Activity :: Please take the lines from the one holding "st := .inService, zeroed" through the one holding "(x.zeroed = true" in the data below and copy them exactly.

The data ::

################

/-! ## Errors, scrub and the memory opcodes -/

/-- What errors of the memories leave: a retry that helped, a first reread that failed outstanding, a unit poisoned,
counted and logged, a corrected unit counted, an SRAM word poisoned, accumulators of a parity error NaN for the next
operation's tiles and the core fault pending; where the stack does not serve, the scrub is off or the dies are off,
nothing changes (R39, R112, R120, R121).
The model's own choices in it: notes/assumptions/76, 77, 81 and 151. -/
def Obligations.MemoryErrors : Prop :=
  ∀ (h : Fin 6) (u : Nat) (cl : Fin 64) (core : Fin 65) (a : Nat) (s : State), s.isl.on = true →
    let x := s.mem.stk[h]
    let unit := hbmBase h.val / 32 + u
    let k := coreKey cl.val core.val
    let stksIs := fun (y : Stack) (t : State) => t.mem.stk[h] = y ∧ ∀ g : Fin 6, g ≠ h → t.mem.stk[g] = s.mem.stk[g]
    let again := fun (l : List (Nat × Nat)) => l.filter fun y => y.1 != unit
    let lost := fun (l : List (Nat × Nat)) (t : State) => stksIs { x with ue := min 0xFFFF (x.ue + 1) } t ∧
      Logged Ev.memHbmUe [(1, h.val), (8, 32 * u)] s t ∧
      t = { s with mem := { s.mem with stk := t.mem.stk, hbmPoison := addSorted s.mem.hbmPoison unit
                                       event := s.mem.event ||| 8, rereads := l }, log := t.log }
    let serves := stackServes s h.val = true ∧ 32 * u < stackBytes
    (∀ second : Bool, serves → (second = true → (unit, 1) ∈ s.mem.rereads) →
      (Does (.hbmRereadComplete h u second true) s fun t => Logged Ev.memHbmRetry [] s t ∧
        t = { s with mem := { s.mem with event := s.mem.event ||| 4, rereads := again s.mem.rereads }, log := t.log }) ∧
      (second = true → Does (.hbmRereadComplete h u second false) s (lost (again s.mem.rereads))) ∧
      (second = false → Does (.hbmRereadComplete h u second false) s fun t =>
        stksIs { x with inflightPeak := max x.inflightPeak (inflightNow t h.val) } t ∧
        t = { s with mem := { s.mem with stk := t.mem.stk, rereads := again s.mem.rereads ++ [(unit, 1)] } })) ∧
    (∀ second ok : Bool, ¬ serves ∨ (second = true ∧ ¬ (unit, 1) ∈ s.mem.rereads) →
      exec (.hbmRereadComplete h u second ok) s = .next s) ∧
    (serves → s.mem.scrubEn = true →
      exec (.patrolScrub h u .clean) s = .next s ∧ Does (.patrolScrub h u .uncorrectable) s (lost s.mem.rereads) ∧
      Does (.patrolScrub h u .corrected) s fun t => stksIs { x with ce := min 0xFFFF (x.ce + 1) } t ∧
        t = { s with mem := { s.mem with stk := t.mem.stk } }) ∧
    (s.mem.scrubEn = false ∨ ¬ serves → ∀ o, exec (.patrolScrub h u o) s = .next s) ∧
    (computeOn s = true → a < 0x60000 →
      exec (.sramScrub cl core a .clean) s = .next s ∧
      (Does (.sramScrub cl core a .corrected) s fun t =>
        (∀ n : Fin 64, t.mem.sramCe[n] = if n = cl then min 0xFFFF (s.mem.sramCe[n] + 1) else s.mem.sramCe[n]) ∧
        t = { s with mem := { s.mem with event := s.mem.event ||| 1, sramCe := t.mem.sramCe } }) ∧
      (Does (.sramScrub cl core a .uncorrectable) s fun t =>
        (∀ n : Fin 64, t.mem.sramUe[n] = if n = cl then min 0xFFFF (s.mem.sramUe[n] + 1) else s.mem.sramUe[n]) ∧
        Logged Ev.memSramUe [(1, cl.val), (1, core.val), (4, a)] s t ∧
        t = { s with mem := { s.mem with event := s.mem.event ||| 2, sramUe := t.mem.sramUe }, log := t.log
                     core := { s.core with sramPoison := addSorted s.core.sramPoison (sramAt k (a / 8 * 8) / 8) } })) ∧
    (computeOn s = false ∨ 0x60000 ≤ a → ∀ o, exec (.sramScrub cl core a o) s = .next s) ∧
    (∀ l : List (Fin 1024), computeOn s = true → Does (.coreParity cl core l) s fun t =>
      (∀ i : Fin 1024, (accOf t k i.val).nan = (l.contains i || (accOf s k i.val).nan)) ∧
      (∀ i ∈ l, i.val ∈ (coreRegs t k).parity) ∧ (coreRegs t k).faultPending = true ∧
      Logged Ev.coreParity [(1, cl.val), (1, core.val)] s t ∧
      t = { s with core := { s.core with accs := t.core.accs, regs := t.core.regs }, log := t.log }) ∧
    (∀ l : List (Fin 1024), computeOn s = false → exec (.coreParity cl core l) s = .next s)

/-- A stack that trains goes into service with its contents, or zero-filled where it has none, or fails; one in
service refreshes at twice the rate from 85 °C; MEM_SCRUB_SET sets the scrub; MEM_POOL_EXPORT sets or clears a
window while no Last is loaded, and denies one that overlaps (R119, R122, R125, R140, R141).
The model's own choices in it: notes/assumptions/11, 82 and 161. -/
def Obligations.StacksAndWindows : Prop :=
  ∀ (h : Fin 6) (temp : Nat) (r : Req) (s : State),
    let x := s.mem.stk[h]
    let stksIs := fun (y : Stack) (t : State) => t.mem.stk[h] = y ∧ ∀ g : Fin 6, g ≠ h → t.mem.stk[g] = s.mem.stk[g]
    let w := wd r.words 0
    let n := fld w 0 4
    let y := askedWin (wd r.words 1)
    let v := w.getLsbD 8
    let ws := [mkW [(8, v.toNat), (0, n)], if v then mkW [(24, y.stack), (12, y.base), (0, y.size)] else 0]
    let hours := max 1 (min 720 (fld w 0 16))
    (s.isl.on = true →
      (x.st = .training → railUp s 2 = true → Does (.hbmTrainDone h true temp) s fun t =>
        stksIs { x with st := .inService, zeroed := true, temp := min 255 temp, refresh2x := decide (85 ≤ temp)
                        system := s.mem.systemStack == h.val } t ∧
        (x.zeroed = true → t.mem.hbm = s.mem.hbm) ∧
        (x.zeroed = false → ∀ a, t.mem.hbm.get a = if hbmBase h.val ≤ a ∧ a < hbmBase h.val + stackBytes then 0 else s.mem.hbm.get a) ∧
        t = { s with mem := { s.mem with stk := t.mem.stk, hbm := t.mem.hbm, hbmPoison := t.mem.hbmPoison } }) ∧
      (x.st = .training → railUp s 2 = true → s.mem.systemStack ≠ h.val → Does (.hbmTrainDone h false temp) s fun t =>
        stksIs { x with st := .failed, recRetired := true, retireWaiting := false } t ∧
        Logged Ev.hbmTrainFail [(1, h.val)] s t ∧ t = { s with mem := t.mem, sec := t.sec, log := t.log }) ∧
      (x.st ≠ .training → ∀ ok, exec (.hbmTrainDone h ok temp) s = .next s) ∧
      (x.st = .inService → Does (.doubledRefresh h temp) s fun t =>
        stksIs { x with temp := min 255 temp, refresh2x := decide (85 ≤ temp) } t ∧
        t = { s with mem := { s.mem with stk := t.mem.stk } }) ∧
      (x.st ≠ .inService → exec (.doubledRefresh h temp) s = .next s)) ∧
    (Ready 0x401 r s → Ends 0x401 (.memScrubSet r) r 0 [mkW [(16, (w.getLsbD 16).toNat), (0, hours)]] s fun t =>
      t = { s with port := t.port, mem := { s.mem with scrubEn := w.getLsbD 16, passHours := hours } }) ∧
    (Ready 0x402 r s → inS0S1 s = false → Answered 0x402 (.memPoolExport r) r 7 [] s) ∧
    (Ready 0x402 r s → inS0S1 s = true → s.last.st ≠ .empty ∨ s.last.standbyValid = true →
      Answered 0x402 (.memPoolExport r) r 2 ws s) ∧
    (Ready 0x402 r s → inS0S1 s = true → s.last.st = .empty → s.last.standbyValid = false → v = true →
      winDenied s n y = true → Answered 0x402 (.memPoolExport r) r 6 ws s) ∧
    (Ready 0x402 r s → inS0S1 s = true → s.last.st = .empty → s.last.standbyValid = false → v = false ∨ winDenied s n y = false →
      Ends 0x402 (.memPoolExport r) r 0 ws s fun t =>
        (∀ i : Fin 16, t.mem.wins[i] = if i.val = n then (if v then y else {}) else s.mem.wins[i]) ∧
        t = { s with port := t.port, mem := { s.mem with wins := t.mem.wins } })

/-! ## Resets by command, repair, firmware -/

/-- RESET_DOMAIN: DOMAIN_OFF outside S0 and S1, DENIED while a Last runs without FORCE and for the security
processor in PRODUCTION; a compute reset takes the Last and clears the chosen dies and no others, the repair record
standing; a Lace reset keeps identity and repair record, and a Last that runs faults; a processor's reset is
answered before it begins (R73, R100, R109, R131, R163, R473, R474, R488).
The model's own choices in it: notes/assumptions/11 and 56. -/
def Obligations.ResetDomains : Prop :=
  ∀ (r : Req) (s : State), Ready 0x104 r s →
    let w := wd r.words 0
    let d := max 1 (min 6 (fld w 0 4))
    let mask := if d = 2 then 0xF else fld w 8 4
    let ws := [mkW [(31, (w.getLsbD 31).toNat), (8, fld w 8 4), (0, d)]]
    let may := inS0S1 s = true ∧ (lastBusy s = false ∨ w.getLsbD 31 = true)
    let laceIsReset := fun t : State => t.lace.txns = [] ∧ t.lace.waiting = [] ∧ t.lace.event = 0 ∧
      t.lace.idValid = s.lace.idValid ∧ t.lace.rack = s.lace.rack ∧ t.lace.slot = s.lace.slot ∧
      t.lace.retired = s.lace.retired ∧ t.lace.peerResetOut = activeMask s
    (d ≤ 3 → inS0S1 s = false → Answered 0x104 (.resetDomain r) r 7 [] s) ∧
    (d ≤ 3 → inS0S1 s = true → lastBusy s = true → w.getLsbD 31 = false → Answered 0x104 (.resetDomain r) r 6 ws s) ∧
    (d = 6 → s.sec.life = .production → Answered 0x104 (.resetDomain r) r 6 ws s) ∧
    (d ≤ 2 → may → mask ≠ 0 → Does (.resetDomain r) s fun t => Served t ∧ Replied 0x104 r 0 ws t ∧ t.last = {} ∧
        (∀ k, k < 4160 → mask.testBit (k / 1040) = true → coreRegs t k = {} ∧ (∀ i, i < 1024 → accOf t k i = {}) ∧
          ∀ a, a < 0x60000 → t.core.sram.get (sramAt k a) = 0) ∧
        (∀ k, k < 4160 → mask.testBit (k / 1040) = false → coreRegs t k = coreRegs s k ∧
          (∀ i, i < 1024 → accOf t k i = accOf s k i) ∧ ∀ a, a < 0x60000 → t.core.sram.get (sramAt k a) = s.core.sram.get (sramAt k a)) ∧
        (∀ n, n < 64 → (clusterOf t n).map = (clusterOf s n).map ∧ (clusterOf t n).retired = (clusterOf s n).retired ∧
          (mask.testBit (n / 16) = true → (clusterOf t n).change = none ∧ (clusterOf t n).deferred = []) ∧
          (mask.testBit (n / 16) = false → clusterOf t n = clusterOf s n)) ∧
        (∀ i : Fin 16, t.mem.wins[i] = {}) ∧ t.mem.event = 0 ∧ t.mem.scrubEn = true ∧ t.mem.passHours = 24 ∧
        ((∀ h : Fin 6, s.mem.stk[h].retireWaiting = false) → t.mem.hbm = s.mem.hbm) ∧
        (d = 1 → t.lace = { s.lace with
          colls := [], early := [], gens := t.lace.gens, txns := s.lace.txns.filter fun x => x.holder != .spill
          waiting := s.lace.waiting.filter fun x => x.holder != .spill }) ∧
        (d = 2 → laceIsReset t) ∧
        t = { s with port := t.port, last := {}, core := t.core, mem := t.mem, lace := t.lace, sec := t.sec, log := t.log
                     pwr := { s.pwr with warm := t.pwr.warm }, isl := { s.isl with ahead := [] } }) ∧
    (d = 1 → may → mask = 0 → Ends 0x104 (.resetDomain r) r 0 ws s fun t =>
      Logged Ev.domainReset [(1, 1)] s t ∧ t = { s with port := t.port, log := t.log }) ∧
    (d = 3 → may → Does (.resetDomain r) s fun t => Served t ∧ Replied 0x104 r 0 ws t ∧ laceIsReset t ∧
      (lastBusy s = true → t.last.st = .faulted ∧
        t = { s with port := t.port, lace := t.lace, log := t.log, last := t.last, pwr := t.pwr }) ∧
      (lastBusy s = false → Logged Ev.domainReset [(1, 3)] s t ∧
        t = { s with port := t.port, lace := t.lace, log := t.log })) ∧
    (d = 4 → Does (.resetDomain r) s fun t => Replied 0x104 r 0 ws t ∧ t.sec.mpRun = false ∧
      t.sec = { s.sec with mpRun := false, mpShown := t.sec.mpShown, mp := t.sec.mp, sec := t.sec.sec, isl := t.sec.isl } ∧
      t.core = s.core ∧ t.mem = s.mem ∧ t.row = s.row ∧ t.ctl = s.ctl) ∧
    (d = 5 → Does (.resetDomain r) s fun t => (r.port ≠ .cobbler → Replied 0x104 r 0 ws t) ∧ t.isl.procReset = true ∧
      t.isl.fwRun = false ∧ t.ctl = s.ctl ∧ t.vlv = s.vlv ∧ t.welt = s.welt ∧ t.row = s.row ∧ t.core = s.core) ∧
    (d = 6 → s.sec.life ≠ .production → Does (.resetDomain r) s fun t => (r.port ≠ .security → Replied 0x104 r 0 ws t) ∧
      t.sec.secRun = false ∧ t.sec.nonce = none ∧ t.sec.bindLock = s.sec.bindLock ∧ t.core = s.core ∧ t.row = s.row)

################

Written reply ::
        stksIs { x with st := .inService, zeroed := true, temp := min 255 temp, refresh2x := decide (85 ≤ temp)
                        system := s.mem.systemStack == h.val } t ∧
        (x.zeroed = true → t.mem.hbm = s.mem.hbm) ∧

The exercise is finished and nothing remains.